What’s the point of build preset just to set the targets ?

Here is my latest:

{
    "version": 6,
    "configurePresets": [
        {
          "name": "debug",
          "displayName": "Debug w/ ccache",
          "generator": "Ninja",
          "binaryDir": "build/",
          "cacheVariables": {
            "CMAKE_BUILD_TYPE": "Debug",
            "LLVM_ENABLE_ASSERTIONS": "ON",
            "LLVM_ENABLE_LLD": "ON",
            "STABLEHLO_ENABLE_BINDINGS_PYTHON" : "OFF",
            "CMAKE_CXX_COMPILER_LAUNCHER": "ccache",
            "CMAKE_CXX_COMPILER": "clang++",
            "CMAKE_C_COMPILER_LAUNCHER": "ccache",
            "CMAKE_C_COMPILER": "clang",
            "CMAKE_EXPORT_COMPILE_COMMANDS": "ON",
            "CMAKE_PLATFORM_NO_VERSIONED_SONAME": "ON",
            "LLVM_VERSION_SUFFIX": "",
            "LLVM_USE_SPLIT_DWARF": "ON",
            "STABLEHLO_ENABLE_SPLIT_DWARF": "ON"
          }
        },
        {
          "name": "debug-python",
          "displayName": "Debug w/ python bindings",
          "inherits": "debug",
          "cacheVariables": {
            "MLIR_ENABLE_BINDINGS_PYTHON": "ON",
            "STABLEHLO_ENABLE_BINDINGS_PYTHON" : "ON",
            "STABLEHLO_ENABLE_SANITIZER": "OFF"
          }
        }
      ],
      "buildPresets": [
        {
          "name": "debug",
          "displayName": "Build Debug",
          "configurePreset": "debug",
          "targets": ["check-stablehlo-ci"]
        },
        {
          "name": "debug-python",
          "displayName": "Build Debug w/ python bindings",
          "configurePreset": "debug-python",
          "targets": ["check-stablehlo-ci"]
        }
    ],
    "workflowPresets": [
      {
        "name": "debug",
        "displayName": "Configure, Debug & Test",
        "steps": [
          {
            "type": "configure",
            "name": "debug"
          },
          {
            "type": "build",
            "name": "debug"
          }
        ]
      }
    ]
}

There’s much history behind the questions you’re asking. The short version is that when presets were first conceived, it was driven by IDE vendors (one in particular). The expectation at the time was that build presets would be the primary thing users would select for their builds. A build preset needed to be associated with a configure preset so that the build directory would be known, and the IDE would know how to set it up.

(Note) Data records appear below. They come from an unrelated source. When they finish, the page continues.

/-- Objects of indices 0x1000-0x1FFF, part 2. -/
def page1b : List Family := [
  ⟨0x1100, 1, 1, 0x0B, 1, .bool, 1, .rw, 1, .range 0 1, 0⟩ /- PCIE_DIRECT_ENABLE -/,
  ⟨0x1100, 1, 1, 0x0C, 1, .enum8, 1, .rw, 0, .range 0 2, 0⟩ /- MG_LANE_RATE -/,
  ⟨0x1101, 1, 1, 0x01, 1, .u32, 4, .ro, 1, .any, 0⟩ /- SESSION0_NEXT_SEQ -/,
  ⟨0x1101, 1, 1, 0x02, 1, .u32, 4, .ro, 1, .any, 0⟩ /- COMM_EPOCH -/,
  ⟨0x1102, 1, 1, 0x01, 1, .u32, 4, .ro, 0, .any, 0⟩ /- SOP_CHECK_FAILS -/,
  ⟨0x1102, 1, 1, 0x02, 1, .u32, 4, .ro, 0, .any, 0⟩ /- SOP_AUTH_FAILS -/,
  ⟨0x1102, 1, 1, 0x03, 1, .u32, 4, .ro, 0, .any, 0⟩ /- SOP_MALFORMED -/,
  ⟨0x1102, 1, 1, 0x04, 1, .bits32, 4, .wo, 0, .bits 7, 0⟩ /- COMM_SUMMARY_CLEAR -/,
  ⟨0x1108, 8, 1, 0x01, 1, .enum8, 1, .ro, 0, .any, 0⟩ /- SESSION_STATE -/,
  ⟨0x1108, 8, 1, 0x02, 1, .enum8, 1, .ro, 0, .any, 0⟩ /- SESSION_PATH -/,
  ⟨0x1108, 8, 1, 0x03, 1, .octets, 18, .ro, 0, .any, 0⟩ /- SESSION_PEER -/,
  ⟨0x1108, 8, 1, 0x04, 1, .u32, 4, .ro, 0, .any, 0⟩ /- SESSION_NEXT_SEQ -/,
  ⟨0x1108, 8, 1, 0x05, 1, .u32, 4, .ro, 0, .any, 0⟩ /- SESSION_EPOCH -/,
  ⟨0x1108, 8, 1, 0x06, 1, .bool, 1, .ro, 0, .range 0 1, 0⟩ /- SESSION_AUTH -/,
  ⟨0x1108, 8, 1, 0x07, 1, .bool, 1, .wo, 0, .range 0 1, 0⟩ /- SESSION_FORCE_CLOSE -/,
  ⟨0x1110, 4, 1, 0x01, 1, .u32, 4, .rw, 0, .any, 0⟩ /- WINDOW_OBJECT -/,
  ⟨0x1110, 4, 1, 0x02, 1, .u64, 8, .rw, 0, .any, 0⟩ /- WINDOW_BASE -/,
  ⟨0x1120, 1, 1, 0x01, 1, .u32, 4, .ro, 0, .any, 0⟩ /- PCIE_LAST_ABORT -/,
  ⟨0x1120, 1, 1, 0x02, 1, .u32, 4, .ro, 0, .any, 0⟩ /- PCIE_ABORT_COUNT -/,
  ⟨0x1200, 1, 1, 0x01, 1, .enum8, 1, .ro, 0, .any, 0⟩ /- BOOT_STATE -/,
  ⟨0x1200, 1, 1, 0x02, 1, .enum8, 1, .ro, 0, .any, 0⟩ /- BOOT_IMAGE -/,
  ⟨0x1200, 1, 1, 0x03, 1, .u32, 4, .ro, 0, .any, 0⟩ /- BOOT_FAIL_DETAIL -/,
  ⟨0x1200, 1, 1, 0x04, 1, .enum8, 1, .wo, 0, .range 1 2, 0⟩ /- RESET_REQUEST -/,
  ⟨0x1200, 1, 1, 0x05, 1, .enum8, 1, .ro, 0, .any, 0⟩ /- LAST_RESET_CAUSE -/,
  ⟨0x1200, 1, 1, 0x06, 1, .u32, 4, .ro, 0, .any, 0⟩ /- BOOT_ELAPSED -/,
  ⟨0x1200, 1, 1, 0x07, 1, .bool, 1, .rw, 0, .range 0 1, 0⟩ /- WARM_KILN -/,
  ⟨0x1201, 1, 1, 0x01, 1, .domain, 393232, .rw, 0, .any, 16⟩ /- UPLOAD_IMAGE -/,
  ⟨0x1201, 1, 1, 0x02, 1, .bool, 1, .wo, 0, .range 0 1, 0⟩ /- UPLOAD_START -/,
  ⟨0x1203, 1, 1, 0x01, 1, .bits32, 4, .ro, 0, .any, 0⟩ /- DDR5_CHANNELS_IN_USE -/,
  ⟨0x1210, 1, 1, 0x01, 1, .bits32, 4, .ro, 0, .any, 0⟩ /- CLOCK_STATUS -/,
  ⟨0x1210, 1, 1, 0x02, 1, .bits32, 4, .wo, 0, .bits 0x1F, 0⟩ /- CLOCK_SUMMARY_CLEAR -/,
  ⟨0x1220, 1, 1, 0x01, 1, .i32, 4, .ro, 0, .any, 0⟩ /- DIE_TEMP -/,
  ⟨0x1220, 1, 1, 0x02, 1, .i32, 4, .rw, 105000, .any, 0⟩ /- TEMP_ALARM -/,
  ⟨0x1220, 1, 1, 0x03, 1, .bits32, 4, .ro, 0, .any, 0⟩ /- RAIL_STATUS -/,
  ⟨0x1230, 1, 1, 0x01, 1, .bool, 1, .rw, 0, .range 0 1, 0⟩ /- PPS_OUT_ENABLE -/,
  ⟨0x1230, 1, 1, 0x02, 1, .i32, 4, .rw, 0, .signed (-500000000) 499999999, 0⟩ /- PPS_OUT_OFFSET_NS -/,
  ⟨0x1230, 1, 1, 0x03, 1, .u32, 4, .rw, 100000, .range 1 500000, 0⟩ /- PPS_OUT_WIDTH_US -/,
  ⟨0x1230, 1, 1, 0x04, 1, .time64, 8, .ro, 0, .any, 0⟩ /- PPS_IN_TIME -/,
  ⟨0x1230, 1, 1, 0x05, 1, .u32, 4, .ro, 0, .any, 0⟩ /- PPS_IN_COUNT -/,
  ⟨0x1230, 1, 1, 0x06, 1, .i32, 4, .rw, 0, .signed (-100000) 100000, 0⟩ /- PPS_IN_DELAY_NS -/]

/-- Objects of indices 0x1000-0x1FFF, part 3. -/
def page1c : List Family := [
  ⟨0x1231, 1, 1, 0x01, 1, .bool, 1, .rw, 0, .range 0 1, 0⟩ /- TOD_TX_ENABLE -/,
  ⟨0x1231, 1, 1, 0x02, 1, .u8, 1, .rw, 0, .any, 0⟩ /- TOD_TX_FLAGS -/,
  ⟨0x1231, 1, 1, 0x03, 1, .octets, 16, .ro, 0, .any, 0⟩ /- TOD_RX_LAST -/,
  ⟨0x1231, 1, 1, 0x04, 1, .u32, 4, .ro, 0, .any, 0⟩ /- TOD_RX_COUNT -/,
  ⟨0x1231, 1, 1, 0x05, 1, .u32, 4, .ro, 0, .any, 0⟩ /- TOD_RX_ERRORS -/,
  ⟨0x1232, 1, 1, 0x01, 4, .u16, 2, .rw, 0, .any, 0⟩ /- RCLK_SOURCE -/,
  ⟨0x1240, 17, 1, 0x01, 1, .enum8, 1, .ro, 0, .any, 0⟩ /- SLEEP_DEPTH -/,
  ⟨0x1240, 17, 1, 0x02, 1, .enum8, 1, .rw, 0, .range 0 2, 0⟩ /- SLEEP_POLICY -/,
  ⟨0x1240, 17, 1, 0x03, 1, .u32, 4, .rw, 100, .range 10 1000000, 0⟩ /- RETAIN_IDLE_US -/,
  ⟨0x1240, 17, 1, 0x04, 1, .u32, 4, .ro, 0, .any, 0⟩ /- WAKE_COUNT -/,
  ⟨0x1400, 1, 1, 0x01, 1, .bits32, 4, .ro, 32, .any, 0⟩ /- MODE_ACTIVE -/,
  ⟨0x1400, 1, 1, 0x02, 1, .bits32, 4, .wo, 0, .bits 0xF, 0⟩ /- MODE_SUMMARY_CLEAR -/,
  ⟨0x1401, 1, 1, 0x01, 1, .bool, 1, .rw, 0, .range 0 1, 0⟩ /- SPILL_ENABLE -/,
  ⟨0x1401, 1, 1, 0x02, 1, .bool, 1, .rw, 1, .range 0 1, 0⟩ /- SLICE_ENABLE -/,
  ⟨0x1401, 1, 1, 0x03, 1, .bool, 1, .rw, 0, .range 0 1, 0⟩ /- CAPTURE_ENABLE -/,
  ⟨0x1401, 1, 1, 0x04, 1, .bool, 1, .rwh, 0, .range 0 1, 0⟩ /- FABRIC_ENABLE -/,
  ⟨0x1401, 1, 1, 0x05, 1, .u32, 4, .ro, 0, .any, 0⟩ /- STAGE_BANKS -/,
  ⟨0x1401, 1, 1, 0x06, 1, .u32, 4, .ro, 0, .any, 0⟩ /- FENCED_UNITS -/,
  ⟨0x1402, 1, 1, 0x01, 128, .bool, 1, .rw, 0, .range 0 1, 0⟩ /- CUT_ENABLE -/,
  ⟨0x1403, 1, 1, 0x01, 128, .bool, 1, .rwh, 0, .range 0 1, 0⟩ /- CIPHER_ENABLE -/,
  ⟨0x1404, 1, 1, 0x01, 128, .bool, 1, .rw, 0, .range 0 1, 0⟩ /- LEARN_ENABLE -/,
  ⟨0x1405, 1, 1, 0x01, 128, .bool, 1, .rw, 0, .range 0 1, 0⟩ /- TIME_ENABLE -/,
  ⟨0x1406, 1, 1, 0x01, 16, .bool, 1, .rw, 0, .range 0 1, 0⟩ /- SLEEP_ENABLE -/,
  ⟨0x1407, 1, 1, 0x01, 128, .bits32, 4, .ro, 32, .any, 0⟩ /- PORT_MODES_IN_FORCE -/,
  ⟨0x1410, 1, 1, 0x01, 128, .enum8, 1, .ro, 0, .any, 0⟩ /- FUNCTION_STATE -/,
  ⟨0x1411, 1, 1, 0x01, 128, .enum8, 1, .wo, 0, .range 1 4, 0⟩ /- FUNCTION_REQUEST -/,
  ⟨0x1412, 1, 1, 0x01, 16, .enum8, 1, .ro, 0, .any, 0⟩ /- FUNCTION_STATE -/,
  ⟨0x1413, 1, 1, 0x01, 16, .enum8, 1, .wo, 0, .range 1 4, 0⟩ /- FUNCTION_REQUEST -/,
  ⟨0x1414, 1, 1, 0x01, 16, .enum8, 1, .ro, 0, .any, 0⟩ /- FUNCTION_STATE -/,
  ⟨0x1415, 1, 1, 0x01, 16, .enum8, 1, .wo, 0, .range 1 4, 0⟩ /- FUNCTION_REQUEST -/,
  ⟨0x1416, 1, 1, 0x01, 17, .enum8, 1, .ro, 0, .any, 0⟩ /- FUNCTION_STATE -/,
  ⟨0x1417, 1, 1, 0x01, 17, .enum8, 1, .wo, 0, .range 1 4, 0⟩ /- FUNCTION_REQUEST -/,
  ⟨0x1418, 1, 1, 0x01, 4, .enum8, 1, .ro, 0, .any, 0⟩ /- FUNCTION_STATE -/,
  ⟨0x1419, 1, 1, 0x01, 4, .enum8, 1, .wo, 0, .range 1 4, 0⟩ /- FUNCTION_REQUEST -/,
  ⟨0x141A, 1, 1, 0x01, 1, .enum8, 1, .ro, 0, .any, 0⟩ /- FUNCTION_STATE -/,
  ⟨0x141B, 1, 1, 0x01, 1, .enum8, 1, .wo, 0, .range 1 4, 0⟩ /- FUNCTION_REQUEST -/,
  ⟨0x141C, 1, 1, 0x01, 6, .u32, 4, .rw, 1000, .range 10 1000000, 0⟩ /- DRAIN_LIMIT_US -/,
  ⟨0x141D, 1, 1, 0x01, 1, .u16, 2, .ro, 65535, .any, 0⟩ /- LAST_FORCED_DRAIN -/]

/-- Objects of indices 0x2000-0x2FFF, part 1. -/
def page2a : List Family := [
  ⟨0x2000, 128, 16, 0x01, 1, .u8, 1, .rwh, 0, .range 0 7, 0⟩ /- PORT_FIRST_LANE -/,
  ⟨0x2000, 128, 16, 0x02, 1, .u8, 1, .rwh, 1, .oneOf [1, 2, 4, 8], 0⟩ /- PORT_WIDTH -/,
  ⟨0x2000, 128, 16, 0x03, 1, .bits32, 4, .rwh, 0, .bits 0xFF, 0⟩ /- TX_POLARITY -/,
  ⟨0x2000, 128, 16, 0x04, 1, .bits32, 4, .rwh, 0, .bits 0xFF, 0⟩ /- RX_POLARITY -/,
  ⟨0x2000, 128, 16, 0x05, 1, .u8, 1, .rwh, 1, .any, 0⟩ /- TX_PRESET -/,
  ⟨0x2001, 128, 16, 0x01, 1, .bool, 1, .rwh, 1, .range 0 1, 0⟩ /- AN_ENABLE -/,
  ⟨0x2001, 128, 16, 0x02, 1, .bits32, 4, .rwh, 1048574, .bits 0xFFFFE, 0⟩ /- AN_ABILITY -/,
  ⟨0x2001, 128, 16, 0x03, 1, .bits32, 4, .rwh, 3, .bits 7, 0⟩ /- PD_RATES -/,
  ⟨0x2001, 128, 16, 0x04, 1, .u16, 2, .rwh, 80, .range 20 1000, 0⟩ /- AN_WAIT_MS -/,
  ⟨0x2001, 128, 16, 0x05, 1, .u16, 2, .rwh, 10, .range 2 100, 0⟩ /- PD_DWELL_MS -/,
  ⟨0x2001, 128, 16, 0x06, 1, .enum8, 1, .ro, 0, .any, 0⟩ /- AN_RESULT -/,
  ⟨0x2001, 128, 16, 0x07, 1, .octets, 6, .ro, 0, .any, 0⟩ /- PARTNER_BASE_PAGE -/,
  ⟨0x2002, 128, 16, 0x01, 1, .enum8, 1, .ro, 0, .any, 0⟩ /- LINK_STATE -/,
  ⟨0x2002, 128, 16, 0x02, 1, .u32, 4, .rw, 50, .range 0 10000, 0⟩ /- HOLD_TIME_US -/,
  ⟨0x2002, 128, 16, 0x03, 1, .u32, 4, .rw, 10, .range 0 1000000, 0⟩ /- LINK_UP_DEBOUNCE_US -/,
  ⟨0x2002, 128, 16, 0x04, 1, .enum8, 1, .rwh, 0, .range 0 1, 0⟩ /- TRAINING_MODE -/,
  ⟨0x2002, 128, 16, 0x05, 1, .u16, 2, .rwh, 1000, .range 100 10000, 0⟩ /- TRAINING_LIMIT_MS -/,
  ⟨0x2002, 128, 16, 0x06, 1, .u32, 4, .ro, 0, .any, 0⟩ /- LINK_DOWN_COUNT -/,
  ⟨0x2002, 128, 16, 0x07, 1, .u32, 4, .ro, 0, .any, 0⟩ /- HOLD_RESUMES -/,
  ⟨0x2002, 128, 16, 0x08, 1, .time64, 8, .ro, 0, .any, 0⟩ /- LAST_LINK_CHANGE -/,
  ⟨0x2003, 128, 16, 0x01, 1, .enum8, 1, .rwh, 0, .range 0 3, 0⟩ /- FEC_MODE -/,
  ⟨0x2003, 128, 16, 0x02, 1, .enum8, 1, .ro, 0, .any, 0⟩ /- FEC_IN_USE -/,
  ⟨0x2003, 128, 16, 0x03, 8, .u32, 4, .ro, 0, .any, 0⟩ /- FEC_LANE_SYMBOLS -/,
  ⟨0x2004, 128, 16, 0x01, 1, .enum8, 1, .ro, 0, .any, 0⟩ /- SPEED_IN_USE -/,
  ⟨0x2004, 128, 16, 0x02, 1, .u32, 4, .ro, 0, .any, 0⟩ /- PORT_DATA_RATE -/,
  ⟨0x2004, 128, 16, 0x03, 1, .enum8, 1, .rwh, 2, .range 1 19, 0⟩ /- PORT_SPEED -/,
  ⟨0x2005, 128, 16, 0x01, 1, .u16, 2, .rwh, 9216, .range 1518 16360, 0⟩ /- MAX_FRAME -/,
  ⟨0x2005, 128, 16, 0x02, 1, .enum8, 1, .rw, 0, .range 0 2, 0⟩ /- RX_FLOW_CONTROL -/,
  ⟨0x2005, 128, 16, 0x03, 1, .bits32, 4, .rw, 255, .bits 0xFF, 0⟩ /- PFC_CLASS_ENABLE -/,
  ⟨0x2005, 128, 16, 0x04, 1, .u32, 4, .ro, 0, .any, 0⟩ /- PAUSE_WATCHDOG_BREAKS -/,
  ⟨0x2005, 128, 16, 0x05, 1, .bits32, 4, .ro, 0, .any, 0⟩ /- PAUSED_CLASSES -/,
  ⟨0x2006, 128, 16, 0x01, 1, .domain, 64, .rw, 0, .any, 8⟩ /- GROUP_FILTER -/,
  ⟨0x2006, 128, 16, 0x02, 1, .bool, 1, .rw, 0, .range 0 1, 0⟩ /- GROUP_FILTER_BYPASS -/,
  ⟨0x2007, 128, 16, 0x01, 8, .u16, 2, .rw, 100, .range 0 10000, 0⟩ /- PAUSE_WATCHDOG_MS -/,
  ⟨0x2008, 128, 16, 0x01, 1, .u8, 1, .ro, 0, .any, 0⟩ /- UNDERRUN_STEP -/,
  ⟨0x2008, 128, 16, 0x02, 1, .u32, 4, .ro, 0, .any, 0⟩ /- CLEAN_FRAMES -/,
  ⟨0x2008, 128, 16, 0x03, 1, .bool, 1, .wo, 0, .range 0 1, 0⟩ /- UNDERRUN_STEP_RESET -/,
  ⟨0x2009, 128, 16, 0x01, 1, .enum8, 1, .rw, 0, .range 0 2, 0⟩ /- PTP_STEP -/,
  ⟨0x2009, 128, 16, 0x02, 1, .u32, 4, .rw, 0, .range 0 100000, 0⟩ /- RX_PHY_DELAY_NS -/,
  ⟨0x2009, 128, 16, 0x03, 1, .u32, 4, .rw, 0, .range 0 100000, 0⟩ /- TX_PHY_DELAY_NS -/]

/-- Objects of indices 0x2000-0x2FFF, part 2. -/
def page2b : List Family := [
  ⟨0x2009, 128, 16, 0x04, 1, .domain, 256, .ro, 0, .any, 16⟩ /- TS_RECORDS -/,
  ⟨0x2009, 128, 16, 0x05, 1, .u32, 4, .ro, 0, .any, 0⟩ /- TS_WRITE_COUNT -/,
  ⟨0x2009, 128, 16, 0x06, 1, .u32, 4, .rw, 0, .any, 0⟩ /- TS_READ_COUNT -/,
  ⟨0x200A, 128, 16, 0x01, 1, .bits32, 4, .ro, 0, .any, 0⟩ /- PORT_FLAGS -/,
  ⟨0x200A, 128, 16, 0x02, 1, .bits32, 4, .wo, 0, .bits 0xFFF, 0⟩ /- PORT_FLAGS_CLEAR -/,
  ⟨0x200B, 128, 16, 0x01, 1, .u64, 8, .ro, 0, .any, 0⟩ /- RX_OCTETS_OK -/,
  ⟨0x200B, 128, 16, 0x02, 1, .u64, 8, .ro, 0, .any, 0⟩ /- RX_FRAMES_OK -/,
  ⟨0x200B, 128, 16, 0x03, 1, .u64, 8, .ro, 0, .any, 0⟩ /- RX_UNICAST -/,
  ⟨0x200B, 128, 16, 0x04, 1, .u64, 8, .ro, 0, .any, 0⟩ /- RX_MULTICAST -/,
  ⟨0x200B, 128, 16, 0x05, 1, .u64, 8, .ro, 0, .any, 0⟩ /- RX_BROADCAST -/,
  ⟨0x200B, 128, 16, 0x06, 1, .u64, 8, .ro, 0, .any, 0⟩ /- RX_OCTETS_ALL -/,
  ⟨0x200B, 128, 16, 0x07, 1, .u64, 8, .ro, 0, .any, 0⟩ /- RX_FRAMES_ALL -/,
  ⟨0x200B, 128, 16, 0x08, 1, .u64, 8, .ro, 0, .any, 0⟩ /- RX_FCS_ERRORS -/,
  ⟨0x200B, 128, 16, 0x09, 1, .u64, 8, .ro, 0, .any, 0⟩ /- RX_RUNTS -/,
  ⟨0x200B, 128, 16, 0x0A, 1, .u64, 8, .ro, 0, .any, 0⟩ /- RX_FRAGMENTS -/,
  ⟨0x200B, 128, 16, 0x0B, 1, .u64, 8, .ro, 0, .any, 0⟩ /- RX_OVERSIZE -/,
  ⟨0x200B, 128, 16, 0x0C, 1, .u64, 8, .ro, 0, .any, 0⟩ /- RX_JABBERS -/,
  ⟨0x200B, 128, 16, 0x0D, 1, .u64, 8, .ro, 0, .any, 0⟩ /- RX_PCS_ERRORS -/,
  ⟨0x200B, 128, 16, 0x0E, 1, .u64, 8, .ro, 0, .any, 0⟩ /- RX_FEC_MARKED -/,
  ⟨0x200B, 128, 16, 0x0F, 1, .u64, 8, .ro, 0, .any, 0⟩ /- RX_FILTERED -/,
  ⟨0x200B, 128, 16, 0x10, 1, .u64, 8, .ro, 0, .any, 0⟩ /- RX_PAUSE -/,
  ⟨0x200B, 128, 16, 0x11, 1, .u64, 8, .ro, 0, .any, 0⟩ /- RX_PFC -/,
  ⟨0x200B, 128, 16, 0x12, 1, .u64, 8, .ro, 0, .any, 0⟩ /- RX_MAC_CONTROL_OTHER -/,
  ⟨0x200B, 128, 16, 0x13, 1, .u64, 8, .ro, 0, .any, 0⟩ /- RX_FIFO_DROPS -/,
  ⟨0x200B, 128, 16, 0x14, 1, .u64, 8, .ro, 0, .any, 0⟩ /- RX_HELD_DROPS -/,
  ⟨0x200B, 128, 16, 0x15, 1, .u64, 8, .ro, 0, .any, 0⟩ /- RX_64 -/,
  ⟨0x200B, 128, 16, 0x16, 1, .u64, 8, .ro, 0, .any, 0⟩ /- RX_65_127 -/,
  ⟨0x200B, 128, 16, 0x17, 1, .u64, 8, .ro, 0, .any, 0⟩ /- RX_128_255 -/,
  ⟨0x200B, 128, 16, 0x18, 1, .u64, 8, .ro, 0, .any, 0⟩ /- RX_256_511 -/,
  ⟨0x200B, 128, 16, 0x19, 1, .u64, 8, .ro, 0, .any, 0⟩ /- RX_512_1023 -/,
  ⟨0x200B, 128, 16, 0x1A, 1, .u64, 8, .ro, 0, .any, 0⟩ /- RX_1024_1518 -/,
  ⟨0x200B, 128, 16, 0x1B, 1, .u64, 8, .ro, 0, .any, 0⟩ /- RX_1519_MAX -/,
  ⟨0x200B, 128, 16, 0x1C, 1, .u64, 8, .ro, 0, .any, 0⟩ /- FEC_CORRECTED_CW -/,
  ⟨0x200B, 128, 16, 0x1D, 1, .u64, 8, .ro, 0, .any, 0⟩ /- FEC_UNCORRECTED_CW -/,
  ⟨0x200C, 128, 16, 0x01, 1, .u64, 8, .ro, 0, .any, 0⟩ /- TX_OCTETS_OK -/,
  ⟨0x200C, 128, 16, 0x02, 1, .u64, 8, .ro, 0, .any, 0⟩ /- TX_FRAMES_OK -/,
  ⟨0x200C, 128, 16, 0x03, 1, .u64, 8, .ro, 0, .any, 0⟩ /- TX_UNICAST -/,
  ⟨0x200C, 128, 16, 0x04, 1, .u64, 8, .ro, 0, .any, 0⟩ /- TX_MULTICAST -/,
  ⟨0x200C, 128, 16, 0x05, 1, .u64, 8, .ro, 0, .any, 0⟩ /- TX_BROADCAST -/,
  ⟨0x200C, 128, 16, 0x06, 1, .u64, 8, .ro, 0, .any, 0⟩ /- TX_STOMPED -/]

/-- Objects of indices 0x2000-0x2FFF, part 3. -/
def page2c : List Family := [
  ⟨0x200C, 128, 16, 0x07, 1, .u64, 8, .ro, 0, .any, 0⟩ /- TX_UNDERRUNS -/,
  ⟨0x200C, 128, 16, 0x08, 1, .u64, 8, .ro, 0, .any, 0⟩ /- TX_FLUSHED -/,
  ⟨0x200C, 128, 16, 0x09, 1, .u64, 8, .ro, 0, .any, 0⟩ /- TX_CUT_OFF -/,
  ⟨0x200C, 128, 16, 0x0A, 1, .u64, 8, .ro, 0, .any, 0⟩ /- TX_FORCED_DRAIN -/,
  ⟨0x200C, 128, 16, 0x0B, 1, .u64, 8, .ro, 0, .any, 0⟩ /- TX_64 -/,
  ⟨0x200C, 128, 16, 0x0C, 1, .u64, 8, .ro, 0, .any, 0⟩ /- TX_65_127 -/,
  ⟨0x200C, 128, 16, 0x0D, 1, .u64, 8, .ro, 0, .any, 0⟩ /- TX_128_255 -/,
  ⟨0x200C, 128, 16, 0x0E, 1, .u64, 8, .ro, 0, .any, 0⟩ /- TX_256_511 -/,
  ⟨0x200C, 128, 16, 0x0F, 1, .u64, 8, .ro, 0, .any, 0⟩ /- TX_512_1023 -/,
  ⟨0x200C, 128, 16, 0x10, 1, .u64, 8, .ro, 0, .any, 0⟩ /- TX_1024_1518 -/,
  ⟨0x200C, 128, 16, 0x11, 1, .u64, 8, .ro, 0, .any, 0⟩ /- TX_1519_MAX -/,
  ⟨0x200D, 128, 16, 0x01, 1, .bits32, 4, .ro, 0, .any, 0⟩ /- STATS_RX_HALF -/,
  ⟨0x200D, 128, 16, 0x02, 1, .bits32, 4, .ro, 0, .any, 0⟩ /- STATS_TX_HALF -/,
  ⟨0x200D, 128, 16, 0x03, 1, .bits32, 4, .wo, 0, .bits 0x1FFFFFFF, 0⟩ /- STATS_RX_HALF_CLEAR -/,
  ⟨0x200D, 128, 16, 0x04, 1, .bits32, 4, .wo, 0, .bits 0x1FFFF, 0⟩ /- STATS_TX_HALF_CLEAR -/,
  ⟨0x200D, 128, 16, 0x05, 1, .enum8, 1, .wo, 0, .range 1 3, 0⟩ /- STATS_CLEAR -/]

Since then, it has emerged that configure presets are the primary thing users tend to want to use in an IDE. Build presets have proven to be problematic because of the requirement that they have a one-to-one mapping to a configure preset. This results in a combinatorial explosion of build presets for all the different combination of things developers might want to have presets for. This has been discussed at length (see issue 22538), so I’ll leave you to trawl through those discussions to get the full background and latest details.